Permítaseme describir de manera escueta a Marisela, una niña encantadora, con ojos grandes y cabello suelto. Torpe al caminar y simpática al saludar. Un primer amor inocente que puede permitirse cualquier hombre sin siquiera serlo, sino apenas niño, enredado en cuestiones que no domina, ni imagina, ni se atreve, por una vaga sensación del primer rechazo que se sufre. Ella y su madre vivían en una casa con un portón enorme de color café. De su padre no sabía nada. Al principio no sabía cómo acercarme. Dependía de las artimañas del colegio, entre olvidar algunos útiles escolares y pedírselos hasta compartirle del modesto lonche que me enviaban. Jamás supe si ella le gustaban las flores o cual era su deseo al convertirse en adulto, si doctora o arquitecta, tampoco supe si tenía hermanos o si se gastaba el uniforme con juegos de empujones. Partió antes de terminar el curso a no sé dónde. No se despidió, no tenía por qué hacerlo, pero me hubiera gustado poder abrazarla y preguntarle ¿te quedas a jugar un rato? Lo único que puedo hacer ahora, que no supe nunca más de ella, es cerrar los ojos y darle un abrazo inexistente.

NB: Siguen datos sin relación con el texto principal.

/-- The rule that leaves a control word's outcome undefined, if any. -/
def State.ctlIssue (s : State) (k w : Nat) : Option Nat :=
  let c := s.core k
  let cl := lwClass w
  let sub := natBits w 39 36
  let isFlow := cl == 8 || cl == 9 || cl == 10
  if cl = 15 ∨ ctlUnused w ≠ 0 ∨ (cl = 8 ∧ 4 < sub) ∨ (cl = 14 ∧ 6 < natBits w 43 40) then some 285
  else if cl = 8 ∧ natBits w 43 40 = 15 then some 286
  else if 0 < c.rep then some 292
  else if isFlow ∧ 0 < c.slots then some 289
  else if cl = 9 ∧ natBits w 14 0 ≤ s.lntPc k + 1 then some 291
  else if (cl = 11 ∨ cl = 12 ∨ cl = 13) ∧ 56 ≤ natBits w 37 32 then some 278
  else if cl = 12 ∧ 56 ≤ natBits w 29 24 then some 278
  else if cl = 13 ∧ c.xferHits (natBits w 30 30 == 1) (natBits w 15 0) then some 303
  else if (match ctlReads w with
      | some r => isStaged r && natBits (s.lntSr k) 10 9 == 3
      | none => false) then some 280
  else if (match s.ctlWrites k w with
      | some (41, v) => v % 2 ^ 17 == 0
      | _ => false) then some 278
  else if cl = 14 ∧ natBits w 43 40 = 2 ∧
      (regAt c.n (natBits w 36 34) % 2 ^ 13 = 0 ∨ 5461 < regAt c.n (natBits w 36 34) % 2 ^ 13) then
    some 298
  else if cl = 14 ∧ natBits w 43 40 = 3 ∧ c.xfers.length < 4 ∧ s.xferBad k w then some 303
  else none

/-- The rule that leaves a parallel word's outcome undefined, if any. -/
def State.parIssue (s : State) (k w : Nat) : Option Nat :=
  let op := natBits w 46 40
  let fx := natBits w 31 16
  let fy := natBits w 15 0
  if 0x20 < op ∨ (0x15 ≤ op ∧ op ≤ 0x17 ∧ 55 < natBits w 37 32) ∨
      (0x0C ≤ op ∧ op ≤ 0x0F ∧ natBits w 38 38 = 1) then some 284
  else if mvMem fx ∧ mvMem fy ∧ mvUpd fx ≠ 0 ∧ mvUpd fy ≠ 0 ∧ mvNk fx = mvNk fy then some 281
  else match s.moveIssue k false fx with
    | some r => some r
    | none => s.moveIssue k true fy

/-- The rule that leaves the outcome of the word at PC undefined, if any. -/
def State.lntIssue (s : State) (k w : Nat) : Option Nat :=
  let c := s.core k
  if 0 < c.slots ∧ 0 < s.ldep k ∧ s.lntPc k = c.lend then some 291
  else if w < 2 ^ 47 then s.parIssue k w else s.ctlIssue k w

/-- The memory words that an instruction reads (R276): its own, the loads of its moves, the word of a direct move,
the item of an ENQ and the descriptor of an XFER. -/
def State.lntWords (s : State) (k w : Nat) : Nat :=
  if w < 2 ^ 47 then 1 + b2n (mvKind (natBits w 31 16) == 1) + b2n (mvKind (natBits w 15 0) == 1)
  else if lwClass w = 13 then 2
  else if lwClass w = 14 ∧ natBits w 43 40 = 2 then 1 + regAt (s.core k).n (natBits w 36 34) % 2 ^ 13
  else if lwClass w = 14 ∧ natBits w 43 40 = 3 then 6
  else 1

/-- Words with a single-bit error are corrected and counted (R276, R399). -/
def State.lntCorrect (s : State) (k n : Nat) : State :=
  if n = 0 then s else (s.bumpSat (Reg.LNT_MEM_CORR k) 32 n).sramCorrected 2 n

/-- A double-bit error in the core's share of the Lantern partition halts it (R276, R397, R400). -/
def State.lntDouble (s : State) (k : Nat) : State :=
  (s.draw.2.sramDouble 2 (k * 589824 + (Config.lanternOffset s.draw.1).toNat % 589824)).lntHalt k 3

/-- The core executes its next instruction (R275, R276, R294, R308): it is in RUN, its clock runs and
no interrupt is to be accepted first. A double-bit error halts the core before the word acts. Nothing happens when the word at PC is
not the command's. -/
def State.lntRun (s : State) (k : Nat) (ecc : LntEcc) (isIt : Nat → Bool) (act : Nat → State → State) :
    Host.Outcome State Fault Refusal :=
  if s.lntState k = 3 ∧ !s.idleOrLower ∧ !s.lntAccepts k then
    let w := s.lntP k (s.lntPc k)
    if ecc.double then
      .next (s.lntDouble k)
    else match s.lntIssue k w with
      | some r => .fault (.undefinedOutcome r)
      | none =>
        if isIt w then
          .next (act w (s.lntCorrect k (min ecc.corrected (s.lntWords k w))))
        else .next s
  else .next s

/-- The effect of a parallel word with its ALU operation (R282-R288). (DESIGN CHOICE, log entry 58.) -/
def State.parallelAct (s : State) (k w : Nat) (f : AluIn → AluOut) : State :=
  let o := f ((s.core k).aluIn w)
  let fx := natBits w 31 16
  let fy := natBits w 15 0
  let now := s.moveNow k .moveX fx ++ s.moveNow k .moveY fy ++ aluWrites (natBits w 39 38) o
  let next := s.moveLoad k false fx ++ s.moveLoad k true fy
  let lim := o.lim || s.moveLimits k fx || s.moveLimits k fy
  let t := (s.moveStore s k false fx).moveStore s k true fy
  ((t.lntLand k now next (if o.flags then some (aluFlags o) else none) lim).lntAdvance k).lntBoundary k

/-- The command of one ALU opcode. -/
def State.parallel (s : State) (k : Nat) (ecc : LntEcc) (op : Nat) (f : AluIn → AluOut) :
    Host.Outcome State Fault Refusal :=
  s.lntRun k ecc (fun w => decide (w < 2 ^ 47) && natBits w 46 40 == op)
    (fun w s => s.parallelAct k w f)

/-- A control word of a CLASS. -/
def isClass (cl : Nat) (w : Nat) : Bool := lwClass w == cl

/-- A BRANCH word of a KIND. -/
def isBranch (kind : Nat) (w : Nat) : Bool := lwClass w == 8 && natBits w 39 36 == kind

/-- A SYS word of an OP. -/
def isSys (op : Nat) (w : Nat) : Bool := lwClass w == 14 && natBits w 43 40 == op

/-- COUNT of a LOOP or REPEAT word (R285). -/
def State.lntCount (s : State) (k w : Nat) : Nat :=
  if natBits w 23 23 = 1 then
    let n := regAt (s.core k).n (natBits w 22 20) % 2 ^ 16
    if n = 0 then 65536 else n
  else natBits w 39 24 + 1

/-- The end of an instruction that goes on in program order. -/
def State.lntDone (s : State) (k : Nat) : State := (s.lntAdvance k).lntBoundary k

/-- A control word that changes registers by control code (R285, R287): codes 16 to 47 and loads land
with the next instruction. (DEDUCED, log entry 33.) -/
def State.ctlMove (s : State) (k w : Nat) : State :=
  let lim := match ctlReads w with
    | some r => s.lntLimits k r
    | none => false
  let s0 := s
  let s := if lwClass w = 13 ∧ natBits w 31 31 = 1 then
      s.lntStore k (natBits w 30 30 == 1) (natBits w 15 0) (s0.lntRead k (natBits w 37 32))
    else s
  match s0.ctlWrites k w with
  | some (code, v) =>
    if lwClass w = 13 then
      (s.lntLand k [] [⟨code, v, if natBits w 30 30 = 1 then .moveY else .moveX⟩] none lim).lntDone k
    else if 16 ≤ code ∧ code < 48 then (s.lntLand k [] [⟨code, v, .other⟩] none lim).lntDone k
    else (s.lntLand k [⟨code, v, .other⟩] [] none lim).lntDone k
  | none => (s.lntLand k [] [] none lim).lntDone k

/-! ### ENQ, XFER and the inbox (R297-R303) -/

/-- Groups of `n` bytes. -/
def chunksOf (n : Nat) : (fuel : Nat) → List (BitVec 8) → List (List (BitVec 8))
  | 0, _ => []
  | _, [] => []
  | fuel + 1, b :: r => (b :: r.take (n - 1)) :: chunksOf n fuel (r.drop (n - 1))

Un segundo momento consoló mi precoz intento fallido. Fue en quinto grado. La maestra organizó un encuentro sorpresa, precedido por una correspondencia de dos meses entre completos extraños, pertenecientes a otra escuela. Ahí conocí entre palabras a Daniela. Me gustaría describirla, pero nunca tuve la oportunidad de contemplarla en persona. Solo intercambiamos algunos detalles de nuestras cortas vidas. Ella era hija única. Amaba los caballos y tenía muchos primos. Ensu última carta me pidió una foto, le conté a Mamá y juntos escogimos la mejor. Le pedí una a ella, pero no hubo respuesta. En casa me quedé con un álbum incompleto y las ganas de saber quién estaba tras las cartas. Encuentro en estas memorias un indicio, algo escondido, inconsciente, quizás obligado, a mi interés por la escritura. A quien dejó un hueco en una respuesta que no pude recibir, a la falta de palabras que debieran salir de mi boca en un encuentro que jamás pudo ocurrir, a las cuestiones que no atiendo por inexperiencia, desde mis años escolares, a esconderme detrás de un escrito que marque mi anonimato. Es lo que precede a un niño escondido entre las hojas, que observa con interés las pocas luciérnagas que salen de entre los arbustos, que ama a su mascota aun estando muerta, que teme a quien pudiera salir del callejón oscuro, que añora una o dos golosinas de la tienda, quien reza por una hora más de juego.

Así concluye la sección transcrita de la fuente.